I'm talking about horse sex, the movie. You all remember that story from the summer of 2005. You can deny it, but I know you remember: A man died from a ruptured colon after having sex with a horse in a barn outside Enumclaw.
The story became an international, Web-driven phenomenon. The Seattle Times' stories about it, though tantalizingly devoid of details, nevertheless became the most-read material in the paper's history.
Everyone had the same headshaking questions, mostly about the logistics of the act itself.
It turns out two Seattle filmmakers had questions, too. They drove out to Enumclaw one day. They were struck by the beauty of the place. It seemed at odds with the secretive, nocturnal society that had just been exposed there.
"By then the whole story had been reduced to joke fodder," says Robinson Devor, 43. "It made me wonder whether there might not be a more complex side to it all."
Against most advice — and, really, all sense — they set out to make a feature-length documentary about a circle of acquaintances drawn together by an unspeakable interest in sex with animals.

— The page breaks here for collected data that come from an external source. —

-- ==== Sys2Proof/Machine/Dispatch.lean ====
section
/-! DEFINITION. The dispatch of a command to its meaning: one arm per constructor. -/

namespace Sys2Proof.Machine
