/-- Clock domains gate when idle, start on demand and change step. A running on-demand domain with no demand for idle_hold
ticks and no work is gated, once the tick of the expiry is over, and the tick at which a domain of the DOZE condition
was gated last is kept. A demand starts a gated
domain; SLOW, TIME, SAGE and DRAM do not start on demand. TILE moves toward its target by voltage changes of at most
50 mV. DRAM changes step only while DISP and SENS are gated. (R23, R46, R49, R50, R55, R56, R57) -/
def Obligations.DomainsGateStartAndStep : Prop :=
  (∀ (d : Nat) (s : State), s.clk.mode = .on → d ∈ [3, 4, 5, 6, 7, 8, 9, 12, 13] →
      s.getF (CLK_DOM_CTRL.idle_hold d) ≠ 0 → (s.dom d).lastDemand + s.getF (CLK_DOM_CTRL.idle_hold d) < s.now →
      domBusy s d = false → gated s d = false → exec (.domainIdleExpiry d) s = .next (gateDom s d)) ∧
    (∀ (d : Nat) (s : State), State.Inv s → d ∈ dozeDoms → gated s d = false →
      gated (gateDom s d) d = true ∧ (gateDom s d).clk.gatedSince = s.now) ∧
    (∀ (d : Nat) (s : State), d ∈ [3, 4, 5, 6, 7, 8, 9, 11, 12, 13] → exec (.domainDemand d) s = .next (demand s d)) ∧
    (∀ (d : Nat) (s : State), d ∈ [0, 1, 2, 10] → exec (.domainDemand d) s = .next s) ∧
    (∀ s : State, s.clk.mode ≠ .doze → exec .tileStepChange s = .next (tileAdvance s)) ∧
    (∀ (n : Nat) (s : State), s.pwr.avsDue = some n → n ≤ s.now → s.clk.mode ≠ .doze →
      exec .avsSettleExpiry s = .next (tileAdvance { s with pwr := { s.pwr with avsDue := none } })) ∧
    (∀ (n : Nat) (s : State), s.pwr.avsDue = some n → n ≤ s.now → s.clk.mode = .doze → s.clk.dozeExit = false →
      s.pwr.vTile ≠ 550 →
      exec .avsSettleExpiry s = .next (avsToward { s with pwr := { s.pwr with avsDue := none } } 550)) ∧
    (∀ (n : Nat) (s : State), s.pwr.avsDue = some n → n ≤ s.now → s.clk.mode = .doze → s.clk.dozeExit = false →
      s.pwr.vTile = 550 → s.clk.wakePending = true →
      exec .avsSettleExpiry s = .next (dozeExit { s with pwr := { s.pwr with avsDue := none } })) ∧
    (∀ (n : Nat) (s : State), s.pwr.avsDue = some n → n ≤ s.now → s.clk.mode = .doze → s.clk.dozeExit = true →
      exec .avsSettleExpiry s = .next
        (avsToward { s with pwr := { s.pwr with avsDue := none } } (tileVolt (s.dom 4).held))) ∧
    (∀ s : State, s.clk.mode = .on → gated s 8 = true → gated s 9 = true → gated s 10 = false →
      exec .dramStepChange s = .next (setStep s 10 (s.getF (CLK_DOM_STATUS.target_step 10))))

/-- Every change of the VDD_TILE target is of at most 50 mV and waits 20 µs. Whenever an AVS target is set toward a
voltage the new target differs from the present one by at most 50 mV, lies between the two, and the wait of 2,000
ticks begins; at the voltage already, or while the wait of an earlier change lasts, nothing changes. (R23) -/
def Obligations.VoltageStepsAreAtMostFiftyMillivolts : Prop :=
  ∀ (s : State) (mv : Nat),
    (s.pwr.vTile = mv ∨ s.pwr.avsDue ≠ none → avsToward s mv = s) ∧
    (s.pwr.vTile ≠ mv → s.pwr.avsDue = none → (avsToward s mv).pwr.avsDue = some (s.now + 2000) ∧
      (avsToward s mv).pwr.vTile ≤ s.pwr.vTile + 50 ∧ s.pwr.vTile ≤ (avsToward s mv).pwr.vTile + 50 ∧
      (avsToward s mv).pwr.vTile ≠ s.pwr.vTile ∧
      min s.pwr.vTile mv ≤ (avsToward s mv).pwr.vTile ∧ (avsToward s mv).pwr.vTile ≤ max s.pwr.vTile mv)

/-- A read of TIME_NOW_LO and then of TIME_NOW_HI gives one 64-bit value. A read of TIME_NOW_LO gives bits 31:0 of TIME
and latches bits 63:32 for that master. In every later state that still holds those latches, whatever TIME then is,
that master's read of TIME_NOW_HI gives the latched half and keeps the latches, so the two words are the TIME of the
first read; a read of TIME_NOW_HI with no read of TIME_NOW_LO before it gives the value of the last latch. (R72) -/
def Obligations.TimeReadsAreConsistent : Prop :=
  ∀ (m : BusMaster) (s : State), State.Inv s → s.clk.time < 2 ^ 64 →
    ∃ t : State, exec (.latchingLoRead m (.reg TIME_NOW_LO.addr)) s = .next t ∧ t.bus.data = s.clk.time % 2 ^ 32 ∧
      t.clk.time = s.clk.time ∧
      ∀ u : State, u.bus.latches = t.bus.latches →
        ∃ v : State, exec (.latchingLoRead m (.reg TIME_NOW_HI.addr)) u = .next v ∧ v.bus.data = s.clk.time / 2 ^ 32 ∧
          v.bus.data * 2 ^ 32 + t.bus.data = s.clk.time ∧ v.bus.latches = t.bus.latches
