@[simp] theorem State.setInst_regs (s : State) (i : Nat) (x : InstRec) : (State.setInst s i x).regs = s.regs := rfl
@[simp] theorem State.setInst_clk (s : State) (i : Nat) (x : InstRec) : (State.setInst s i x).clk = s.clk := rfl
@[simp] theorem State.setInst_boot (s : State) (i : Nat) (x : InstRec) : (State.setInst s i x).boot = s.boot := rfl
@[simp] theorem State.setInst_pins (s : State) (i : Nat) (x : InstRec) : (State.setInst s i x).pins = s.pins := rfl
@[simp] theorem State.setInst_pwr (s : State) (i : Nat) (x : InstRec) : (State.setInst s i x).pwr = s.pwr := rfl
@[simp] theorem State.setInst_saf (s : State) (i : Nat) (x : InstRec) : (State.setInst s i x).saf = s.saf := rfl
@[simp] theorem State.setInst_pads (s : State) (i : Nat) (x : InstRec) : (State.setInst s i x).pads = s.pads := rfl
@[simp] theorem State.setInst_tap (s : State) (i : Nat) (x : InstRec) : (State.setInst s i x).tap = s.tap := rfl
@[simp] theorem State.setInst_evts (s : State) (i : Nat) (x : InstRec) : (State.setInst s i x).evts = s.evts := rfl
@[simp] theorem State.setInst_ms (s : State) (i : Nat) (x : InstRec) : (State.setInst s i x).ms = s.ms := rfl
@[simp] theorem State.setInst_bus (s : State) (i : Nat) (x : InstRec) : (State.setInst s i x).bus = s.bus := rfl
@[simp] theorem State.setInst_queues (s : State) (i : Nat) (x : InstRec) : (State.setInst s i x).queues = s.queues := rfl
@[simp] theorem State.setInst_pkts (s : State) (i : Nat) (x : InstRec) : (State.setInst s i x).pkts = s.pkts := rfl
@[simp] theorem State.setInst_pace (s : State) (i : Nat) (x : InstRec) : (State.setInst s i x).pace = s.pace := rfl
@[simp] theorem State.setInst_lanes (s : State) (i : Nat) (x : InstRec) : (State.setInst s i x).lanes = s.lanes := rfl
@[simp] theorem State.setInst_reloads (s : State) (i : Nat) (x : InstRec) : (State.setInst s i x).reloads = s.reloads := rfl
@[simp] theorem State.setInst_pcieUp (s : State) (i : Nat) (x : InstRec) : (State.setInst s i x).pcieUp = s.pcieUp := rfl
@[simp] theorem State.setInst_pcieOut (s : State) (i : Nat) (x : InstRec) : (State.setInst s i x).pcieOut = s.pcieOut := rfl
@[simp] theorem State.setInst_idxs (s : State) (i : Nat) (x : InstRec) : (State.setInst s i x).idxs = s.idxs := rfl
@[simp] theorem State.setInst_jobs (s : State) (i : Nat) (x : InstRec) : (State.setInst s i x).jobs = s.jobs := rfl
@[simp] theorem State.setInst_tiles (s : State) (i : Nat) (x : InstRec) : (State.setInst s i x).tiles = s.tiles := rfl
@[simp] theorem State.setInst_gctx (s : State) (i : Nat) (x : InstRec) : (State.setInst s i x).gctx = s.gctx := rfl
@[simp] theorem State.setInst_rrLane (s : State) (i : Nat) (x : InstRec) : (State.setInst s i x).rrLane = s.rrLane := rfl
@[simp] theorem State.setInst_testHold (s : State) (i : Nat) (x : InstRec) : (State.setInst s i x).testHold = s.testHold := rfl
@[simp] theorem State.setInst_io (s : State) (i : Nat) (x : InstRec) : (State.setInst s i x).io = s.io := rfl
@[simp] theorem State.setInst_ring (s : State) (i : Nat) (x : InstRec) : (State.setInst s i x).ring = s.ring := rfl
@[simp] theorem State.setInst_free (s : State) (i : Nat) (x : InstRec) : (State.setInst s i x).free = s.free := rfl
@[simp] theorem State.setInst_pending (s : State) (i : Nat) (x : InstRec) : (State.setInst s i x).pending = s.pending := rfl
@[simp] theorem State.setInst_rd (s : State) (i : Nat) (x : InstRec) (reg : Nat) : (State.setInst s i x).rd reg = s.rd reg := rfl
@[simp] theorem State.setInst_getF (s : State) (i : Nat) (x : InstRec) (fld : FRef) : (State.setInst s i x).getF fld = s.getF fld := rfl

@[simp] theorem State.setPkt_regs (s : State) (p : Pkt) : (State.setPkt s p).regs = s.regs := rfl
@[simp] theorem State.setPkt_clk (s : State) (p : Pkt) : (State.setPkt s p).clk = s.clk := rfl
@[simp] theorem State.setPkt_boot (s : State) (p : Pkt) : (State.setPkt s p).boot = s.boot := rfl
@[simp] theorem State.setPkt_pins (s : State) (p : Pkt) : (State.setPkt s p).pins = s.pins := rfl
@[simp] theorem State.setPkt_pwr (s : State) (p : Pkt) : (State.setPkt s p).pwr = s.pwr := rfl
@[simp] theorem State.setPkt_saf (s : State) (p : Pkt) : (State.setPkt s p).saf = s.saf := rfl
@[simp] theorem State.setPkt_pads (s : State) (p : Pkt) : (State.setPkt s p).pads = s.pads := rfl
@[simp] theorem State.setPkt_tap (s : State) (p : Pkt) : (State.setPkt s p).tap = s.tap := rfl
@[simp] theorem State.setPkt_evts (s : State) (p : Pkt) : (State.setPkt s p).evts = s.evts := rfl
@[simp] theorem State.setPkt_ms (s : State) (p : Pkt) : (State.setPkt s p).ms = s.ms := rfl
@[simp] theorem State.setPkt_bus (s : State) (p : Pkt) : (State.setPkt s p).bus = s.bus := rfl
@[simp] theorem State.setPkt_queues (s : State) (p : Pkt) : (State.setPkt s p).queues = s.queues := rfl
@[simp] theorem State.setPkt_pace (s : State) (p : Pkt) : (State.setPkt s p).pace = s.pace := rfl
@[simp] theorem State.setPkt_lanes (s : State) (p : Pkt) : (State.setPkt s p).lanes = s.lanes := rfl
@[simp] theorem State.setPkt_reloads (s : State) (p : Pkt) : (State.setPkt s p).reloads = s.reloads := rfl
@[simp] theorem State.setPkt_pcieUp (s : State) (p : Pkt) : (State.setPkt s p).pcieUp = s.pcieUp := rfl
@[simp] theorem State.setPkt_pcieOut (s : State) (p : Pkt) : (State.setPkt s p).pcieOut = s.pcieOut := rfl
@[simp] theorem State.setPkt_insts (s : State) (p : Pkt) : (State.setPkt s p).insts = s.insts := rfl
@[simp] theorem State.setPkt_idxs (s : State) (p : Pkt) : (State.setPkt s p).idxs = s.idxs := rfl
@[simp] theorem State.setPkt_jobs (s : State) (p : Pkt) : (State.setPkt s p).jobs = s.jobs := rfl
@[simp] theorem State.setPkt_tiles (s : State) (p : Pkt) : (State.setPkt s p).tiles = s.tiles := rfl
@[simp] theorem State.setPkt_gctx (s : State) (p : Pkt) : (State.setPkt s p).gctx = s.gctx := rfl
@[simp] theorem State.setPkt_rrLane (s : State) (p : Pkt) : (State.setPkt s p).rrLane = s.rrLane := rfl
@[simp] theorem State.setPkt_testHold (s : State) (p : Pkt) : (State.setPkt s p).testHold = s.testHold := rfl
@[simp] theorem State.setPkt_io (s : State) (p : Pkt) : (State.setPkt s p).io = s.io := rfl
@[simp] theorem State.setPkt_ring (s : State) (p : Pkt) : (State.setPkt s p).ring = s.ring := rfl
@[simp] theorem State.setPkt_free (s : State) (p : Pkt) : (State.setPkt s p).free = s.free := rfl
@[simp] theorem State.setPkt_pending (s : State) (p : Pkt) : (State.setPkt s p).pending = s.pending := rfl
@[simp] theorem State.setPkt_rd (s : State) (p : Pkt) (reg : Nat) : (State.setPkt s p).rd reg = s.rd reg := rfl
@[simp] theorem State.setPkt_getF (s : State) (p : Pkt) (fld : FRef) : (State.setPkt s p).getF fld = s.getF fld := rfl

Astonishingly, the film appears to be succeeding. It was bought by a New York distributor, THINKFilm. Last week it was one of 16 documentaries accepted to the Sundance Film Festival (out of 856 submitted). It premieres in January.
It's called "Zoo," short for zoophilia. That means "abnormal fondness for animals."
The director, Devor, is quick to dispel the obvious worry.
"No, there's no horse sex in it," he says. "If anyone goes to our movie hoping to see horse sex, they will be greatly disappointed."
The Sundance judges called it a "humanizing look at the life and bizarre death of a seemingly normal Seattle family man who met his untimely end after an unusual encounter with a horse."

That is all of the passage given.